The CBD content as well as, if applicable, the THC/CBD ratio of cannabis products determines their medicinal effect. CBD, as already described for THC, must therefore be tested according to precise specifications in quality control laboratories before a product can be placed on the market.
CBG (cannabigerol) is another non-psychoactive cannabinoid that is found in larger amounts mainly in low-THC cannabis plants. It counts as a “precursor” cannabinoid for THC and CBD. As a partial agonist, it binds to binds CB1 and CB2 receptors with low affinity. In addition to its anti-inflammatory properties, CBG is thought to have anti-depressant effects.
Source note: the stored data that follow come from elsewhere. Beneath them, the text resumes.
-- ==== Sys2Proof/Machine/Turn.lean ====
section
/-! DEFINITION. What happens at a boundary between lines: the environment's moves, the acceptance of interrupts,
the wake from power-down, and the fetch of the next line (60_exceptions.md R170 to R186, R205 to R207;
30_encoding.md R81). -/

namespace Sys2Proof.Machine

/-- What a step does: execute an instruction in a state, or something that needs none. -/
inductive Turn where
  | execute (i : Instr) (s : State)
  | done (r : Result)
  deriving Repr

/-! ## The stale-enable window (10_state.md R42) -/

/-- An interruptible boundary is passed without an acceptance: the hidden values follow IE and IMSK (R42). -/
def State.passBoundary (s : State) : State := { s with iePrev := s.sr.ie, imskPrev := s.imsk }

/-- At a boundary that is not interruptible the hidden values accumulate (R42); in scope these are the boundaries
with `run` not Running (60_exceptions.md R178). -/
def State.holdWindow (s : State) : State :=
  match s.run with
  | .running => s
  | .powerDown | .debug | .wait => { s with iePrev := s.iePrev || s.sr.ie, imskPrev := s.imskPrev ||| s.imsk }

/-! ## Acceptance (60_exceptions.md R176, R179) -/

/-- The lowest-numbered input of a set, the one of highest priority (R179). -/
def lowestInput (m : IrqLines) : Option (Fin 15) := (List.finRange 15).find? fun k => m.getLsbD k.val

/-- `Elig_now`: the inputs that are HIGH and unmasked (R176). -/
def State.eligNow (s : State) : IrqLines := s.irqInp &&& s.imsk

/-- `Elig_win`: those that are HIGH and unmasked, or were unmasked before the last line (R176). -/
def State.eligWin (s : State) : IrqLines := s.irqInp &&& (s.imsk ||| s.imskPrev)

/-- The input the normal way accepts (R176). -/
def State.normalChoice (s : State) : Option (Fin 15) := if s.sr.ie then lowestInput s.eligNow else none

/-- The input the stale way accepts (R176, R183). -/
def State.staleChoice (s : State) : Option (Fin 15) :=
  if s.sr.ie || s.iePrev then lowestInput s.eligWin else none

/-- Whether the request of input `k` can be accepted at this boundary (R176, R178). -/
def State.mayAccept (s : State) (k : Fin 15) : Bool :=
  decide (s.run = .running) && (s.normalChoice == some k || s.staleChoice == some k)

/-! ## Wake from power-down (60_exceptions.md R207) -/

/-- The wake that is promised: `resume` is HIGH, or a request that is HIGH, unmasked and enabled (R207). -/
def State.wakePromised (s : State) : Bool := s.resume || (s.sr.ie && s.eligNow != 0)

/-- Whether the core can wake: a promised wake, or any HIGH input where WAKE_NEEDS_ENABLE does not hold (R207). -/
def State.mayWake (s : State) : Bool :=
  decide (s.run = .powerDown) && (s.wakePromised || (!s.par.wakeNeedsEnable && s.irqInp != 0))

/-! ## Fetch (20_memory.md R62, 10_state.md R20, 30_encoding.md R93) -/

/-- Whether an instruction uses the address of the line after it; a jump and a return do not, and the spec's programs
end in them (95_test_vectors.md part 3). -/
def Instr.usesNext : Instr → Bool
  | .jp _ | .reti => false
  | _ => true

/-- `next(a)` latched for the instruction about to execute (00_scope.md R10); what PC holds after it is no return's,
unless it is a `reti`. -/
def State.setNext (s : State) (a : Nat) : State := { s with npc := a, returned := false }

/-- A step of the core at PC, a line or an acceptance: there is none in a program that is not admitted (R93), and none
where PC starts no line, be a request pending or not (R62; log entry 12), but where a `reti` has led to the `nop` of a
`sint` line (D13; log entry 21). -/
def State.atLine (s : State) (k : Placed → Turn) : Turn :=
  match programDefect s.par s.pm with
  | some d => .done (.refused (.notAdmitted d))
  | none =>
    match s.operationAt s.pc with
    | none => .done (.fault .fetchOutsideProgram)
    | some p => k p

/-- The line at PC, with `next(a)` latched for its instruction. One that uses `next(a)` needs a line there: "the model
refuses a step whose `next(PC)` is not an address of a line of the program" (R20). -/
def State.fetch (s : State) : Turn :=
  s.atLine fun p =>
    match p.line.op with
    | none => .done (.refused (.notAdmitted .twoOperationLine))
    | some i =>
      if Instr.usesNext i && (s.lineAt (s.pc + p.size)).isNone then .done (.fault .fetchOutsideProgram)
      else .execute i (s.setNext (s.pc + p.size))

/-! ## Moves -/

/-- A debugger's change; a value wider than its register is cut to it (60_exceptions.md R205, U23). -/
def State.debugWrite (s : State) : DebugWrite → State
  | .pc a => { s with pc := a % 2 ^ s.par.pcw, returned := false }
  | .ilr a => { s with ilr := a % 2 ^ s.par.pcw }
  | .sr w => { s with sr := .ofImage s.par.srLayout w }
  | .imsk m => { s with imsk := m }
  | .sp a => { s with sp := a % 2 ^ s.par.aw }
  | .lcp i => { s with lcp := i }
  | .loopSet i x =>
    s.setLoopSet i ⟨lowBits s.par.lcW x.lc, lowBits s.par.lstkW x.lstk, lowBits s.par.lpaW x.lpa⟩
  | .reg r x => s.setReg r x
  | .byte a b => { s with mem := Memory.write s.mem (a % 2 ^ s.par.aw) b }

/-- The move the core makes by itself when the agenda is empty. It honours the promises of R177, R206 and R207:
a request the normal way allows is accepted, a promised wake happens, a wait ends. -/
def State.ownMove (s : State) : Move :=
  match s.run with
  | .running =>
    match s.normalChoice with
    | some k => .accept k
    | none => .line
  | .powerDown => if s.wakePromised then .wake else .line
  | .debug => .line
  | .wait => .waitLeave

/-- The run state changes from `a` to `b`; in another run state nothing happens. -/
def State.runFromTo (s : State) (a b : RunState) : State := if s.run = a then { s with run := b } else s

/-- The request of input `k` is accepted, if R176 allows it (R177). At a PC that starts no line the core is stuck and
accepts nothing (R62; log entry 12). -/
def State.acceptTurn (s : State) (k : Fin 15) : Turn :=
  if s.mayAccept k then s.atLine fun _ => .done (.next (s.acceptInterrupt k)) else .done (.next s)

/-- The environment's levels on the inputs (10_state.md R34, R36). -/
def State.driveInputs (s : State) (irq : IrqLines) (resume : Bool) : State := { s with irqInp := irq, resume := resume }

/-- Move `m`, at the boundary `s` stands at. -/
def State.perform (s : State) : Move → Turn
  | .drive irq resume => .done (.next (s.holdWindow.driveInputs irq resume))
  | .hardReset => .done (.next s.hardReset)
  | .debugEnter => .done (.next (s.holdWindow.runFromTo .running .debug))
  | .debugLeave => .done (.next (s.holdWindow.runFromTo .debug .running))
  | .debugWrite d => .done (.next (if s.run = .debug then s.holdWindow.debugWrite d else s.holdWindow))
  | .waitEnter => .done (.next (s.holdWindow.runFromTo .running .wait))
  | .waitLeave => .done (.next (s.holdWindow.runFromTo .wait .running))
  | .accept k => s.holdWindow.acceptTurn k
  | .wake => .done (.next (if s.mayWake then s.holdWindow.setRun .running else s.holdWindow))
  | .line => if s.run = .running then s.passBoundary.fetch else .done (.next s.holdWindow)

/-- A step begins: `rest` is the agenda left, and the acknowledge outputs of the step before are low again
(10_state.md R35). -/
def State.startTurn (s : State) (rest : List Move) : State := { s with iackOut := 0, agenda := rest }

/-- What the next step does: the agenda's next move, or the core's own. -/
def State.turn (s : State) : Turn :=
  match s.agenda with
  | [] => (s.startTurn []).perform s.ownMove
  | m :: rest => (s.startTurn rest).perform m

/-! ## Loading a line -/

/-- The program of one line at `a`, two units long, and a `nop` after it for `next(a)` to be a line's address. -/
def lineProgram (a : Nat) (l : Line) : List (Nat × Placed) := [(a, ⟨l, 2⟩), (a + 2, ⟨⟨.nop, none⟩, 1⟩)]

/-- `s` with the program of line `l` at PC loaded and set to execute it next: `run` Running, and the execution as the
next move (log entry 4). Without a line, or with one the loading refuses, program memory is empty. -/
def State.placeForFetch (s : State) (l : Option Line) : State :=
  match l with
  | none => { s with pm := [] }
  | some l =>
    match s.loadProgram (lineProgram s.pc l) with
    | .next t => { t with run := .running, agenda := .line :: t.agenda }
    | .fault _ | .refused _ => { s with pm := [] }

end Sys2Proof.Machine
end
Promising data collected in animal models also suggest an antibacterial effect of CBG.
CBC (cannabichromene) also belongs to the non-psychoactive cannabinoids. In addition to its analgesic, sedative, and anti-inflammatory properties, CBC, like CBG, has promising anti-microbial potential. Initial studies also show promising results that CBC may have an inhibitory effect on tumor growth, which is why it is attracting increasing attention, especially in cancer research.
CBN (cannabinol) is present in fresh cannabis only in small amounts, as it is a product of THC oxidation. This reaction occurs mainly when THC is exposed to oxygen, heat or light over a long period of time. CBN is characterized not only by its general anti-inflammatory and pain-relieving properties, but also by its sedative effect.
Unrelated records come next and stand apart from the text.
-- ==== Sys2Proof/Laws/Status.lean ====
section
/-! SUPPORT. The status register and its image in a slot. -/

namespace Sys2Proof.Machine

theorem bitsVal_lt (f : Nat → Bool) (k : Nat) : bitsVal f k < 2 ^ k := by
  induction k with
  | zero => simp [bitsVal]
  | succ k ih =>
    simp only [bitsVal, Nat.pow_succ]
    split <;> omega

theorem testBit_bitsVal (f : Nat → Bool) (k i : Nat) : (bitsVal f k).testBit i = (decide (i < k) && f i) := by
  induction k with
  | zero => simp [bitsVal]
  | succ k ih =>
    have hlt := bitsVal_lt f k
    simp only [bitsVal]
    by_cases hf : f k = true
    · rw [if_pos hf, Nat.add_comm]
      rcases Nat.lt_trichotomy i k with h | rfl | h
      · rw [Nat.testBit_two_pow_add_gt h, ih]; simp [h, Nat.lt_succ_of_lt h]
      · rw [Nat.testBit_two_pow_add_eq, ih]; simp [hf]
      · rw [Nat.testBit_lt_two_pow]
        · simp; omega
        · calc 2 ^ k + bitsVal f k < 2 ^ k + 2 ^ k := by omega
            _ = 2 ^ (k + 1) := by rw [Nat.pow_succ]; omega
            _ ≤ 2 ^ i := Nat.pow_le_pow_right (by decide) h
    · rw [if_neg hf, Nat.add_zero, ih]
      by_cases hi : i = k
      · subst hi; simp [hf]
      · have : decide (i < k + 1) = decide (i < k) := by
          simp only [decide_eq_decide]; omega
        rw [this]

/-- The bits of a vector put together from bits. -/
theorem getLsbD_wordOfBits (f : Nat → Bool) (i : Nat) :
    (wordOfBits f).getLsbD i = (decide (i < 32) && f i) := by
  rw [wordOfBits, BitVec.getLsbD_ofNat, testBit_bitsVal]
  by_cases h : i < 32 <;> simp [h]

@[simp] theorem getElem_wordOfBits (f : Nat → Bool) (i : Nat) (h : i < 32) : (wordOfBits f)[i] = f i := by
  rw [← BitVec.getLsbD_eq_getElem h, getLsbD_wordOfBits]
  simp [h]

/-- Two status registers with the same bits are the same. -/
theorem StatusReg.ext_get {r q : StatusReg} (h : ∀ b, r.get b = q.get b) : r = q := by
  have vec : ∀ {x y : BitVec 32}, (∀ i : Fin 32, x.getLsbD i = y.getLsbD i) → x = y := by
    intro x y hxy
    exact BitVec.eq_of_getLsbD_eq fun i hi => hxy ⟨i, hi⟩
  have h1 := vec fun i => h (.other i)
  have h2 := vec fun i => h (.other0 i)
  have h3 := vec fun i => h (.rest i)
  have hie := h .ie
  have hv := h .v
  have hn := h .n
  have hz := h .z
  have hie0 := h .ie0
  cases r
  cases q
  simp_all [StatusReg.get]

/-- Each bit of a status register put together from bits is the bit given. -/
@[simp] theorem StatusReg.get_ofBits (f : SrBit → Bool) (b : SrBit) : (StatusReg.ofBits f).get b = f b := by
  cases b <;> simp [StatusReg.get, StatusReg.ofBits]

/-- A status register fits a layout when each bit the layout does not have is 0. -/
theorem StatusReg.fits_iff {l : List SrBit} {r : StatusReg} :
    r.fits l = true ↔ ∀ b, l.contains b = false → r.get b = false := by
  simp only [StatusReg.fits, beq_iff_eq]
  constructor
  · intro h b hb
    rw [h, StatusReg.get_ofBits, hb]
    rfl
  · intro h
    apply StatusReg.ext_get
    intro b
    rw [StatusReg.get_ofBits]
    cases hb : l.contains b
    · simp [h b hb]
    · simp

theorem StatusReg.fits_ofImage (l : List SrBit) (w : Word) : (StatusReg.ofImage l w).fits l = true := by
  rw [StatusReg.fits_iff]
  intro b hb
  rw [StatusReg.ofImage, StatusReg.get_ofBits, hb]
  rfl

/-- The bits of an image are the status register's, in the layout's places. -/
theorem StatusReg.getLsbD_image {l : List SrBit} (hl : l.length ≤ 32) (r : StatusReg) {b : SrBit} (hb : b ∈ l) :
    (r.image l).getLsbD (l.idxOf b) = r.get b := by
  have hi : l.idxOf b < l.length := List.idxOf_lt_length_of_mem hb
  have h32 : l.idxOf b < 32 := by omega
  simp [StatusReg.image, h32, List.getElem?_eq_getElem hi, List.getElem_idxOf]

/-- An image fits in SRW bits. -/
theorem StatusReg.image_lt (l : List SrBit) (r : StatusReg) :
    (r.image l).toNat < 2 ^ l.length := by
  apply Nat.lt_pow_two_of_testBit
  intro i hi
  have h := getLsbD_wordOfBits (fun j => (l[j]?.map r.get).getD false) i
  rw [BitVec.getLsbD] at h
  rw [StatusReg.image, h]
  simp [List.getElem?_eq_none hi]

/-- A status register is read back from its image (43_stack_loopregs.md R144). -/
theorem StatusReg.ofImage_image {l : List SrBit} (hl : l.length ≤ 32) {r : StatusReg} (hr : r.fits l = true) :
    StatusReg.ofImage l (r.image l) = r := by
  apply StatusReg.ext_get
  intro b
  rw [StatusReg.ofImage, StatusReg.get_ofBits]
  cases hb : l.contains b
  · rw [StatusReg.fits_iff.1 hr b hb]; rfl
  · rw [StatusReg.getLsbD_image hl r (List.contains_iff_mem.1 hb)]; rfl

/-- What a lawful layout has. -/
theorem srLayoutLawful_iff {l : List SrBit} : srLayoutLawful l = true ↔
    (l.Nodup ∧ l.length ≤ 32) ∧ (l.contains .ie = true ∧ l.contains .v = true ∧ l.contains .n = true ∧
      l.contains .z = true ∧ l.contains .ie0 = true) ∧
    ∀ i : Fin 32, l.contains (.other i) = l.contains (.other0 i) := by
  simp [srLayoutLawful, List.all_eq_true, and_assoc]

/-- Entry keeps the status register within its layout. -/
theorem StatusReg.fits_enter {l : List SrBit} (hl : srLayoutLawful l = true) {r : StatusReg} (hr : r.fits l = true) :
    r.enter.fits l = true := by
  have hs := srLayoutLawful_iff.1 hl
  rw [StatusReg.fits_iff] at *
  intro b hb
  cases b with
  | ie => simp [StatusReg.get]
  | v => exact hr .v hb
  | n => exact hr .n hb
  | z => exact hr .z hb
  | ie0 => rw [hs.2.1.2.2.2.2] at hb; cases hb
  | other i => exact hr (.other i) hb
  | other0 i => exact hr (.other i) ((hs.2.2 i).trans hb)
  | rest i => exact hr (.rest i) hb

/-- So does the return. -/
theorem StatusReg.fits_restore {l : List SrBit} (hl : srLayoutLawful l = true) {r : StatusReg} (hr : r.fits l = true) :
    r.restore.fits l = true := by
  have hs := srLayoutLawful_iff.1 hl
  rw [StatusReg.fits_iff] at *
  intro b hb
  cases b with
  | ie => rw [hs.2.1.1] at hb; cases hb
  | v => exact hr .v hb
  | n => exact hr .n hb
  | z => exact hr .z hb
  | ie0 => exact hr .ie0 hb
  | other i => exact hr (.other0 i) ((hs.2.2 i).symm.trans hb)
  | other0 i => exact hr (.other0 i) hb
  | rest i => exact hr (.rest i) hb

end Sys2Proof.Machine
end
Δ9-THCV (Δ9-tetrahydrocannabivarin, THCV) is a propyl analog of THC. THCV can also bind to CB1 and CB2 receptors. For CB2 receptors, it has been described as a partial agonist with activating effects. However, at CB1 receptors, binding induces different signals depending on the concentration: at low concentrations, THCV acts as an antagonist and has a blocking effect. Higher concentrations, however, trigger activating signals. As a result, at higher concentrations THCV has a psychotropic effect similar to THC. In low amounts, however, it reduces the psychoactive effect of THC. Various studies suggest anti-inflammatory and anticonvulsant properties of THCV.
Various pre-clinical studies provide evidence that cannabinoids enhance each other’s biological activity, but also in combination with other herbal ingredients such as terpenes. This principle is referred to as the entourage or synergy effect.